Randy Thompson and I
are members of an extended
family. His family and mine
were joined together because
his daughter, Annie, and my
son, Mike, married. I think
that made us Fathers-in-law
twice removed and remotely
irrelevant but hey, we took
what we could get and enjoyed
the ride.
Randy had this premonition
that he would not live
past 65 so he decided to go
for the gusto. Yes, he lived
dangerously and became an
Aggie.

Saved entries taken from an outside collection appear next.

/-- TRANSLATION_INVALIDATION: an INV message; the link holds back a ninth (R96). -/
def execTranslationInvalidation (e : EvInv) (s : State) : Host.Outcome State Fault Refusal :=
  if 8 ≤ s.invs.length then .next s
  else
    let keep (x : TlbEntry) : Bool := !(invCovers e.kind x.asid x.vpn x.lg x.global)
    let asidOf (f : Flight) : Nat := match (s.team? f.team).bind fun t => s.group? t.group with | some g => g.asid | none => 0
    .next { s with
      gen := s.gen + 1
      invs := s.invs ++ [⟨e.kind, s.gen⟩]
      l2Tlb := s.l2Tlb.filter keep
      cores := s.cores.map fun c => { c with tlb := c.tlb.filter keep, icache := c.icache.filter fun l => !(invCoversCode e.kind l.asid (l.line * 64) 64 l.glob) }
      teams := s.teams.map fun t => { t with loop := t.loop.filter fun l => !(invCoversCode e.kind l.asid l.va (if l.w1.isSome then 8 else 4) l.glob) }
      -- R95: a held store drops its translation
      flights := s.flights.map fun f =>
        if f.held then { f with reqs := f.reqs.map fun r =>
            if r.space = .glob ∧ (invCovers e.kind (asidOf f) (r.va / 64) 0 false || decide (e.kind = .global)) then { r with pte := none } else r }
        else f }

/-- R93, R94: every request translated under a generation has completed at its home, a CMAINT of translated lines among them. -/
def State.drained (s : State) (gen : Nat) : Bool :=
  s.flights.all fun f => f.held || f.reqs.all fun r => (match f.kind with | .cmaint _ x _ => decide (x = 2) | _ => decide (r.space ≠ .glob)) || decide (r.st = .parked) || decide (gen < r.gen) ||
    -- a load that ran ahead of an acquire may be performed anew until it returns
    (decide (r.st = .done) && (!r.early || f.returned))

/-- INVALIDATION_ACK: acknowledgements go out in the order of the invalidations. -/
def execInvalidationAck (s : State) : Host.Outcome State Fault Refusal :=
  match s.invs with
  | [] => .next s
  | p :: ps => if s.drained p.gen then .next ({ s with invs := ps }.send (.invAck p.gen)) else .next s

/-! ### Host memory requests (R100, R383, R384, R393) -/

/-- R389: MEM requests are served from MINCFG on. -/
def State.memOpen (s : State) : Bool := decide (2 ≤ s.boot.state)

/-- R393: a request with the binding of a TDI, protected by IDE or not, reaches a frame: one that no key owns, or with the
binding of the owner, valid in RUN, over IDE with the key that has been set. -/
def State.hostMay (s : State) (binding : Option Nat) (ide : Bool) (pa : Nat) : Bool :=
  let k := sget 0 s.frameOwner (pa / 4096)
  decide (k = 0) || (match binding.bind fun t => (s.tdis.find? fun q => decide (q.1 = t)) with
    | some (_, d) => decide (d.st = .run) && d.loaded && decide (d.keySlot = some k) && ide && d.ideKey
    | none => false)

/-- R384: the completion status of a host request: 0 SC, 1 UR, 2 CA. -/
def State.hostStatus (s : State) (binding : Option Nat) (ide : Bool) (pa n : Nat) : Nat :=
  if !((List.range n).all fun i => s.backed (pa + i)) then 1
  else if !((List.range n).all fun i => s.hostMay binding ide (pa + i)) then 2 else 0

def linesOf (pa n : Nat) : List Nat := ((List.range n).map fun i => (pa + i) / 64).eraseDups

/-- R100: the directory's part of a host request for a line. One that owns the line first removes every device L1 copy and
the copies of other host agents. -/
def State.hostDir (s : State) (line : Nat) (own : Bool) (agent : Nat) : State × Bool :=
  let d := s.dirOf line
  if s.recalls.any fun r => decide (r.1 = line) then (s, false)
  else if !own then (s, true)
  else if d.host = .s ∨ (d.host = .m ∧ d.owner ≠ agent) then (s.recall line true, false)
  else
    match bitsBelow d.cores 16 with
    | [] => (s, true)
    | cs => (s.invalidate line cs, false)

/-- R100, R101: a host request asks at the slices of its lines, each with the sectors that must be present. The Bool says
that it can be performed now. -/
def State.hostAsk (s : State) (lines : List (Nat × List Nat)) (own : Bool) (agent : Nat) (who : Asker) : State × Bool :=
  lines.foldl (fun (q : State × Bool) l =>
    if !(q.1.turnOf l.1 who) then (q.1, false)
    else
      match q.1.hostDir l.1 own agent with
      | (s, false) => (s, false)
      | (s, true) => let (s, ok) := s.slcFill l.1 l.2; (s, q.2 && ok)) (s, true)

def State.setHost (s : State) (lines : List Nat) (h : HostSt) (agent : Nat) : State :=
  lines.foldl (fun s l => s.setDir l { s.dirOf l with host := h, owner := if h = .m then agent else 0 }) s

/-- R384: the data of a host read: the bytes, and the poisoned sectors. -/
def State.hostData (s : State) (pa n : Nat) : Msg :=
  .memData 0 ((List.range n).map fun i => s.rdByte .glob (pa + i))
    (((List.range n).map fun i => (pa + i) / 16).eraseDups.filter fun k => s.isPoisoned .glob (k * 16) 16)

/-- The lines of n bytes at an address with their sectors, all of them or only those the bytes do not fill (R14). -/
def lineSectors (pa n : Nat) (fillAll : Bool) : List (Nat × List Nat) :=
  (linesOf pa n).map fun l => (l, (List.range 4).filter fun k =>
    decide (pa < 64 * l + 16 * k + 16) && decide (64 * l + 16 * k < pa + n) &&
    (fillAll || decide (64 * l + 16 * k < pa) || decide (pa + n < 64 * l + 16 * k + 16)))

/-- R274, R277: an agent of the host has written some lines; it acts at system scope, with PLAT at platform scope. -/
def State.noticeHost (s : State) (lines : List Nat) (who : Agent) : State :=
  lines.foldl (fun s l => s.missed .glob l who) s
/-- R274, R277: an agent of the host has read; it may have acquired from every agent whose scope takes it in. -/
def State.hostAcquires (s : State) (id : Nat) (plat : Bool) : State :=
  let hear (r : LineReq) : LineReq :=
    if r.heard.any (fun o => match o with | .host _ p => plat || !p | _ => true) ∧ !(r.heard.contains (.host id plat)) then
      { r with heard := r.heard ++ [.host id plat] } else r
  { s with flights := s.flights.map fun f => { f with reqs := f.reqs.map hear } }

/-- R100, R383, R384: a host request is performed, or refused; the Bool says that nothing of it is left. -/
def State.hostTry (s : State) (who : Asker) (r : HostReq) : State × Bool :=
  match r with
  | .read e own =>
    (match s.hostStatus e.binding e.ide e.pa e.n with
      | 0 =>
        (match s.hostAsk (lineSectors e.pa e.n true) own e.agent who with
          | (s, false) => (s, false)
          | (s, true) => (((s.hostAcquires e.agent e.plat).send (s.hostData e.pa e.n)).setHost (linesOf e.pa e.n) (if own then .m else .s) e.agent, true))
      | st => (s.send (.memData st (List.replicate e.n 255) []), true))
  | .write e =>
    (match s.hostStatus e.binding e.ide e.pa e.data.length with
      | 0 =>
        let ls := linesOf e.pa e.data.length
        (match s.hostAsk (lineSectors e.pa e.data.length false) true e.agent who with
          | (s, false) => (s, false)
          | (s, true) => (((((s.noticeHost ls (.host e.agent e.plat)).slcWrite (e.data.zipIdx.map fun p => (e.pa + p.2, p.1))).setHost ls .m e.agent).send (.memDone 0)), true))
      | st => (s.send (.memDone st), true))
  | .atomic e =>
    let n := if e.width = 8 then 8 else 4
    match s.hostStatus e.binding e.ide e.pa n with
    | 0 =>
      let ls := linesOf e.pa n
      (match s.hostAsk (lineSectors e.pa n true) true e.agent who with
        | (s, false) => (s, false)
        | (s, true) =>
          let msg := s.hostData e.pa n
          let s := match atomNew (e.op % 8) (if n = 8 then 4 else 1) (s.rd .glob e.pa n) e.operand e.compare with
            | some x => (s.noticeHost ls (.host e.agent e.plat)).slcWrite (cellsOf e.pa n x)
            | none => s
          (((s.hostAcquires e.agent e.plat).setHost ls .m e.agent).send msg, true))
    | st => (s.send (.memData st (List.replicate n 255) []), true)

/-- The lines that a host request needs. -/
def HostReq.lines : HostReq → List Nat
  | .read e _ => linesOf e.pa e.n
  | .write e => linesOf e.pa e.data.length
  | .atomic e => linesOf e.pa (if e.width = 8 then 8 else 4)

/-- R101: a host request takes its place at its lines. -/
def State.hostWait (s : State) (r : HostReq) : State :=
  let (i, s) := s.fresh
  let s := { s with hostQ := s.hostQ ++ [(i, r)] }
  r.lines.foldl (fun s l => s.claim l (.host i)) s

/-- R101: a host request arrives. It is performed at once, or it takes its place at its lines and waits. -/
def State.hostArrive (s : State) (r : HostReq) : State :=
  if !s.memOpen then s
  else if r.lines.all fun l => s.turnOf l (.host 0) then
    match s.hostTry .passing r with
    | (s, true) => s
    | (s, false) => s.hostWait r
  else s.hostWait r

/-- R101: a waiting host request is tried again. -/
def State.hostTurn (s : State) (i : Nat) : State :=
  match s.hostQ.find? fun q => decide (q.1 = i) with
  | none => s
  | some (_, r) =>
    match s.hostTry (.host i) r with
    | (s, true) => { s with hostQ := s.hostQ.filter fun q => q.1 ≠ i }
    | (s, false) => s

/-- HOST_READ_SHARED. -/
def execHostReadShared (e : EvHostRead) (s : State) : Host.Outcome State Fault Refusal := .next (s.hostArrive (.read e false))
/-- HOST_READ_FOR_OWNERSHIP. -/
def execHostReadForOwnership (e : EvHostRead) (s : State) : Host.Outcome State Fault Refusal := .next (s.hostArrive (.read e true))
/-- HOST_WRITE. -/
def execHostWrite (e : EvHostWrite) (s : State) : Host.Outcome State Fault Refusal := .next (s.hostArrive (.write e))
/-- HOST_ATOMIC: on unsigned integers of 4 or 8 bytes; the old value is returned. -/
def execHostAtomic (e : EvHostAtomic) (s : State) : Host.Outcome State Fault Refusal := .next (s.hostArrive (.atomic e))

/-- SNOOP_RESPONSE: the host's dirty sectors reach the SLC and the waiting request can go on. -/
def execSnoopResponse (e : EvSnoop) (s : State) : Host.Outcome State Fault Refusal :=
  match s.recalls.find? fun r => decide (r.1 = e.line) with
  | none => .next s
  | some (_, drop) =>
    let s := { s with recalls := s.recalls.filter fun r => r.1 ≠ e.line }
    let s := e.dirty.foldl (fun s d => s.slcSectorWrite e.line (d.1 % 4) d.2.toNat false) s
    .next (s.setDir e.line { s.dirOf e.line with host := if drop then .i else .s, owner := 0 })

/-! ### Cleaning and maintenance (R103, R105, R106) -/

/-- Act on lines of one core's L1: clean, then drop. The Bool says that all of it is done. -/
def State.maintL1 (s : State) (core : Nat) (lines : List Nat) (clean drop : Bool) : State × Bool :=
  lines.foldl (fun (q : State × Bool) l =>
    let (s, ok) := if clean then q.1.cleanL1 core l else (q.1, true)
    if !ok then (s, false) else (if drop then s.dropL1 core l else s, q.2)) (s, true)
/-- The same for the L2. -/
def State.maintL2 (s : State) (lines : List Nat) (clean drop : Bool) : State × Bool :=
  lines.foldl (fun (q : State × Bool) l =>
    let (s, ok) := if clean then q.1.cleanL2 l else (q.1, true)
    if !ok then (s, false) else (if drop then s.dropL2 l else s, q.2)) (s, true)

def State.l1Lines (s : State) (core : Nat) : List Nat := match s.core? core with | some c => c.l1.map (·.line) | none => []

/-- R103: write back and drop every device copy of some frames' lines. -/
def State.cleanFrames (s : State) (frames : List Nat) : State × Bool :=
  let mine (l : Nat) : Bool := frames.contains (l / 64)
  let (s, ok) := (List.range 16).foldl (fun (q : State × Bool) c =>
    let (s, ok) := q.1.maintL1 c ((q.1.l1Lines c).filter mine) true true
    (s, q.2 && ok)) (s, true)
  let (s, ok') := s.maintL2 ((s.l2.map (·.line)).filter mine) true true
  ((s.dir.filter fun d => mine d.1 && decide (d.2.cores ≠ 0)).foldl (fun s d => s.setDir d.1 { s.dirOf d.1 with cores := 0 }) s, ok && ok')

/-- FRAME_CLEAN: a CLN request arrives and its work begins. -/
def execFrameClean (e : EvFrames) (s : State) : Host.Outcome State Fault Refusal :=
  .next ({ s with cleans := s.cleans ++ [e.frames] }.cleanFrames e.frames).1

/-- FRAME_CLEAN_COMPLETE: nothing is left of the first request's frames. -/
def execFrameCleanComplete (s : State) : Host.Outcome State Fault Refusal :=
  match s.cleans with
  | [] => .next s
  | f :: fs =>
    match s.cleanFrames f with
    | (s, true) => .next ({ s with cleans := fs }.send (.cleanDone f))
    | (s, false) => .next s

/-- CMAINT_COMPLETE. -/
def execCmaintComplete (e : EvFlight) (s : State) : Host.Outcome State Fault Refusal :=
  match s.flight? e.flight with
  | none => .next s
  | some f =>
    match f.kind, f.reqs with
    | .cmaint opn extent scope, [r] =>
      if !(s.mayPerform f r) then .next s
      else
        let clean := decide (opn ≠ 1)
        let drop := decide (opn ≠ 0)
        let (s, ok) := s.maintL1 f.core (if extent = 2 then s.l1Lines f.core else f.zero) clean drop
        let (s, ok') := if 6 ≤ scope then s.maintL2 (if extent = 2 then s.l2.map (·.line) else f.zero) clean drop else (s, true)
        if ok && ok' then
          .next ((s.modFlight f.id fun f => { f with reqs := f.reqs.map fun r => { r with st := .done } }).returnFlight f.id)
        else .next s
    | _, _ => .next s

He was an officer in
the Corps, carried a saber
and swash buckled his way
through A&M. He tried to
develop that stern military
look but never quite made it.
The sly smile gave him away.
He learned to play guitar, supported
a family of 4 with various
corporate jobs and one
day went into a music store in
Fredericksburg, Texas to buy
a capo for his guitar, about
a $10 item for the deluxe
model, and, on a whim also
bought the store. He was a
fixture in downtown Fredericksburg
and knew every
musician for miles around. He
started a weekly jam session
at the store and stayed open
late so musicians could come
and try out their songs on the
passersby who dropped in.
He used to say, with that sly
smile, that he made a killing
in sales, “mostly guitar picks.”
He also owned a Dulcimer
factory. I can just hear him
saying something like, “Some
of the most famous Dulcimer
players in the world will beat
a path to my door…to buy
Dulcimer hammers, I’m stepping
up from picks.
And do you know how
many strings there are
on those things? Think
of the sales!”
So it was with shock and
dismay that we learned that
Randy had passed away suddenly
of a heart attack. The
Thompson family honored
him in the way that he would
have wanted, a memorial
service filled with music and
laughter followed by a wake
I’ll never forget. The music
prior to the service was
heavier on the Faded Love
and Maiden’s Prayer side
than Old Rugged Cross but
Bob Wills surely was leading
the Angel’s choir. People were
everywhere, even the choir
seats. His wife, Susie, kids,
and grandkids took turns
honoring him with touching
stories sent upward on
laughter silvered wings. The
congregation sent his soul
aloft with a rousing “I’ll Fly
Away.”
That night there was a
wake at a local hall complete
with bar b q, covered dish
delights, and a German Biergarten.
So many musicians
showed up to donate their
talents to the celebration
of life that a stage manager
limited each one to two songs
each. Little kids danced in
circles on the floor, there was
great joy in remembrance of
the man who had touched so
many with his love of music
and people. The two hour
wake stretched into three
and the last two tunes happened
spontaneously…Will
the Circle be Unbroken and
Amazing Grace. An old saying
came to mind while we
played and sang: “Musicians
never retire, they just one
day run out of music.” That
was Randy. He was 65. www.
docblakely.com
Humorist Doc Blakely is
a professional speaker/writer/
musician/rancher from
Wharton, Texas. He has been
Pokin’ Fun at himself and life
for 40 years.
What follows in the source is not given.